A study demonstrated that a sodium polyacrylate composite had high adsorption and desorption efficiency, implying that sodium polyacrylate can be recycled and reused as an effective absorbent for Cu(II) recovery. Sodium polyacrylate is able to do this because of its function group (-COO-) in its matrix which contributes to its effective adsorption capacity. Sodium polyacrylate has a very high adsorption capacity and one of the highest adsorption capacities for sodium polyacrylate was found with Cu(II) ions. Using a mild concentration of 0.01 M nitric acid, almost all of the copper could be recovered from the sodium polyacrylate matrix. The results of the study indicate the effectiveness of using sodium polyacrylate to rid the environment of toxic metals like copper. It is also a sustainable solution since sodium polyacrylate can be recycled and reused, therefore, reducing waste.

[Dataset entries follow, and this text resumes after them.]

/-! ### The whole sweep -/

/-- The turns of a sweep, one after another: each thread reads what it would have read at the sweep's beginning. -/
theorem State.aluFold (i : Instr) (kind : Option Nat) (ps : List Nat) (pd : Option Nat) (f : Env → Vals → Ans)
    (v : Nat → Vals) (hp : PlainSources i) (hD : PlainDst i) (hX : pd = none → (dstOf i).isX = true) (ts : List Nat)
    (hn : ts.Nodup) (s : State) (g : Group) (hg : kfind s.groups s.cur.gid = some g) (hk : g.kind ≠ .pitcher)
    (hr : ∀ t ∈ ts, s.readOps s.cur.gid t (operands i) Vals.zero = (s, .ok (v t)))
    (hf : ∀ t ∈ ts, (g.answer ps f (v t) t).fl &&& g.ctl.ten = 0) (hne : ts ≠ []) :
    (ts.map fun t => (t, [t])).foldl (fun s u => s.aluTurn i kind ps pd f u) s = { s with
      groups := kset s.groups s.cur.gid (ts.foldl (fun h t => h.aluStep i kind ps pd f (v t) t [t]) g)
      sweep := { s.sweep with
        flags := ts.foldl (fun fl t => fl ||| (g.answer ps f (v t) t).fl) s.sweep.flags } } := by
  induction ts generalizing s g with
  | nil => exact absurd rfl hne
  | cons t ts ih =>
    rw [List.map_cons, List.foldl_cons,
      s.aluTurn_plain g i kind ps pd f (v t) t [t] hg hk (hr t (List.mem_cons_self ..)) hD (hf t (List.mem_cons_self ..))]
    by_cases hts : ts = []
    · subst hts; rfl
    · have hne' : ∀ u ∈ ts, u ≠ t := fun u hu e => (List.nodup_cons.1 hn).1 (e ▸ hu)
      have hal : ∀ u ∈ ts, g.Alike (g.aluStep i kind ps pd f (v t) t [t]) u := fun u hu =>
        Group.aluStep_alike g i kind ps pd f (v t) t u [t] hX (hne' u hu)
      have := ih (List.nodup_cons.1 hn).2 { s with
        groups := kset s.groups s.cur.gid (g.aluStep i kind ps pd f (v t) t [t])
        sweep := { s.sweep with flags := s.sweep.flags ||| (g.answer ps f (v t) t).fl } }
        (g.aluStep i kind ps pd f (v t) t [t]) (kfind_kset_self ..) (by
          have : ∀ (h : Group) (d : Dst) (v : DWord) (p : Bool), (h.putResult t d v p kind).kind = h.kind := by
            intro h d v p
            cases d <;> try rfl
            cases kind <;> try rfl
            simp only [Group.putResult, resultRegs]
            have hw : ∀ (h : Group) (c : Nat) (r : Reg), (h.writeReg t c r).kind = h.kind := by
              intro h c r
              simp only [Group.writeReg, Group.putReg]
              split <;> rfl
            split <;> simp [List.range_succ, hw]
          simp only [Group.aluStep]
          cases pd with
          | none => rw [this]; exact hk
          | some n => exact hk)
        (fun u hu => by
          have h1 := s.readOps_plain { s with
            groups := kset s.groups s.cur.gid (g.aluStep i kind ps pd f (v t) t [t])
            sweep := { s.sweep with flags := s.sweep.flags ||| (g.answer ps f (v t) t).fl } } s.cur.gid u (operands i) hp
            (by
              rw [s.grp_of_kfind _ _ hg, State.grp, kget_kset_self]
              exact hal u hu) rfl rfl Vals.zero
          rw [h1, hr u (List.mem_cons_of_mem _ hu)])
        (fun u hu => by
          rw [(hal u hu).answer, (hal u hu).ctl]
          exact hf u (List.mem_cons_of_mem _ hu)) hts
      rw [this]
      simp only [kset_kset, List.foldl_cons]
      congr 2
      have : ∀ (l : List Nat) (a : Nat), (∀ u ∈ l, u ∈ ts) →
          l.foldl (fun fl u => fl ||| ((g.aluStep i kind ps pd f (v t) t [t]).answer ps f (v u) u).fl) a
          = l.foldl (fun fl u => fl ||| (g.answer ps f (v u) u).fl) a := by
        intro l
        induction l with
        | nil => intro a _; rfl
        | cons u l ih =>
          intro a hl
          rw [List.foldl_cons, List.foldl_cons, (hal u (hl u (List.mem_cons_self ..))).answer]
          exact ih _ fun w hw => hl w (List.mem_cons_of_mem _ hw)
      exact this ts _ fun _ h => h

/-! ### The group after the sweep -/

/-- A thread's registers after a result (R138). -/
def Thread.takes (x : Thread) (d : Dst) (v : DWord) (p : Bool) : Thread :=
  match d with
  | .reg c false => { x with x := x.x.set c ⟨v.lo, p⟩, dead := x.dead.filter (· ≠ c) }
  | .reg c true => { x with
      x := (x.x.set c ⟨v.lo, p⟩).set (c + 1) ⟨v.hi, p⟩
      dead := (x.dead.filter (· ≠ c)).filter (· ≠ c + 1) }
  | _ => x

theorem SamePend.refl (ps : List Pend) : SamePend ps ps := rfl
theorem SamePend.trans {a b c : List Pend} (h : SamePend a b) (k : SamePend b c) : SamePend a c := Eq.trans k h

theorem samePend_over (q : Pend → Bool) (c : Nat) (ps : List Pend) :
    SamePend ps (ps.map fun p => if q p then { p with beaten := c :: p.beaten } else p) := by
  unfold SamePend
  rw [List.map_map]
  congr 1
  funext p
  simp only [Function.comp]
  split <;> rfl

theorem Group.writeReg_x (g : Group) (t c : Nat) (r : Reg) (hc : c < 80) :
    ∃ ps, SamePend g.pend ps ∧ g.writeReg t c r = { g with
      threads := (g.updThr t fun x => { x with x := x.x.set c r, dead := x.dead.filter (· ≠ c) }).threads
      pend := ps } := by
  have hp : g.putReg t c r = g.updThr t fun x => { x with x := x.x.set c r, dead := x.dead.filter (· ≠ c) } := by
    rw [Group.putReg, if_pos hc]
  refine ⟨_, ?_, by rw [Group.writeReg, hp]; rfl⟩
  exact samePend_over _ c g.pend

theorem Group.updThr_updThr (g : Group) (t : Nat) (f k : Thread → Thread) (h : t < g.threads.length) :
    ((g.updThr t f).updThr t k).threads = (g.updThr t fun x => k (f x)).threads := by
  simp only [Group.updThr]
  have : (g.setThr t (f (g.thr t))).thr t = f (g.thr t) := Group.setThr_thr _ _ _ h
  rw [this]
  simp [Group.setThr]

theorem Group.putResult_x (g : Group) (t : Nat) (d : Dst) (v : DWord) (p : Bool) (hd : d.isX = true)
    (ht : t < g.threads.length) :
    ∃ ps, SamePend g.pend ps ∧ g.putResult t d v p none = { g with
      threads := (g.updThr t fun x => x.takes d v p).threads
      pend := ps } := by
  have hid : (g.updThr t fun x => x).threads = g.threads := by
    simp [Group.updThr, Group.setThr, Group.thr, ht]
  cases d with
  | none => exact ⟨g.pend, SamePend.refl _, by simp only [Group.putResult, Thread.takes, hid]⟩
  | win _ _ _ => exact ⟨g.pend, SamePend.refl _, by simp only [Group.putResult, Thread.takes, hid]⟩
  | reg c pair =>
    cases pair with
    | false =>
      simp only [Dst.isX, Bool.false_eq_true, if_false, decide_eq_true_eq] at hd
      obtain ⟨ps, h1, h2⟩ := g.writeReg_x t c ⟨v.lo, p⟩ hd
      refine ⟨ps, h1, ?_⟩
      simp only [Group.putResult, resultRegs, Bool.false_eq_true, if_false, List.length_singleton,
        List.range_succ, List.range_zero, List.nil_append, List.foldl_cons, List.foldl_nil, Thread.takes]
      exact h2
    | true =>
      simp only [Dst.isX, if_true, decide_eq_true_eq] at hd
      obtain ⟨ps, h1, h2⟩ := g.writeReg_x t c ⟨v.lo, p⟩ (by omega)
      obtain ⟨qs, h3, h4⟩ := (g.writeReg t c ⟨v.lo, p⟩).writeReg_x t (c + 1) ⟨v.hi, p⟩ hd
      refine ⟨qs, h1.trans (by rw [h2] at h3; exact h3), ?_⟩
      simp only [Group.putResult, resultRegs, if_true, List.length_cons, List.length_nil,
        List.range_succ, List.range_zero, List.nil_append, List.cons_append, List.foldl_cons, List.foldl_nil, Thread.takes]
      simp only [Nat.add_zero, List.getD_cons_zero, List.getD_cons_succ]
      rw [h4, h2]
      have := g.updThr_updThr t (fun x => { x with x := x.x.set c ⟨v.lo, p⟩, dead := x.dead.filter (· ≠ c) })
        (fun x => { x with x := x.x.set (c + 1) ⟨v.hi, p⟩, dead := x.dead.filter (· ≠ c + 1) }) ht
      rw [← this]
      rfl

=== Drug delivery applications ===
Sodium polyacrylate can be used for microencapsulation to deliver substances like probiotics. The delivery of probiotics to the digestive system can be difficult because the viability of probiotics decreases sharply throughout the gastrointestinal tract due to strong acid conditions. Although alginate (Alg) is the most extensively used native microcapsule matrix, combining Alg with sodium polyacrylate yields better results based on research comparing different encapsulation methods. Sodium polyacrylate is an oral safe food additive approved by the Food and Drug Administration (FDA) and has repeated carboxylate groups along its molecular chain. As a result, the acid buffering effect of sodium polyacrylate could be better than small molecular acid. Also, the binding capacity of sodium polyacrylate with calcium ions could be higher than Alg because of the high concentration of carboxylate groups and the increased flexible nature of the polymer chain.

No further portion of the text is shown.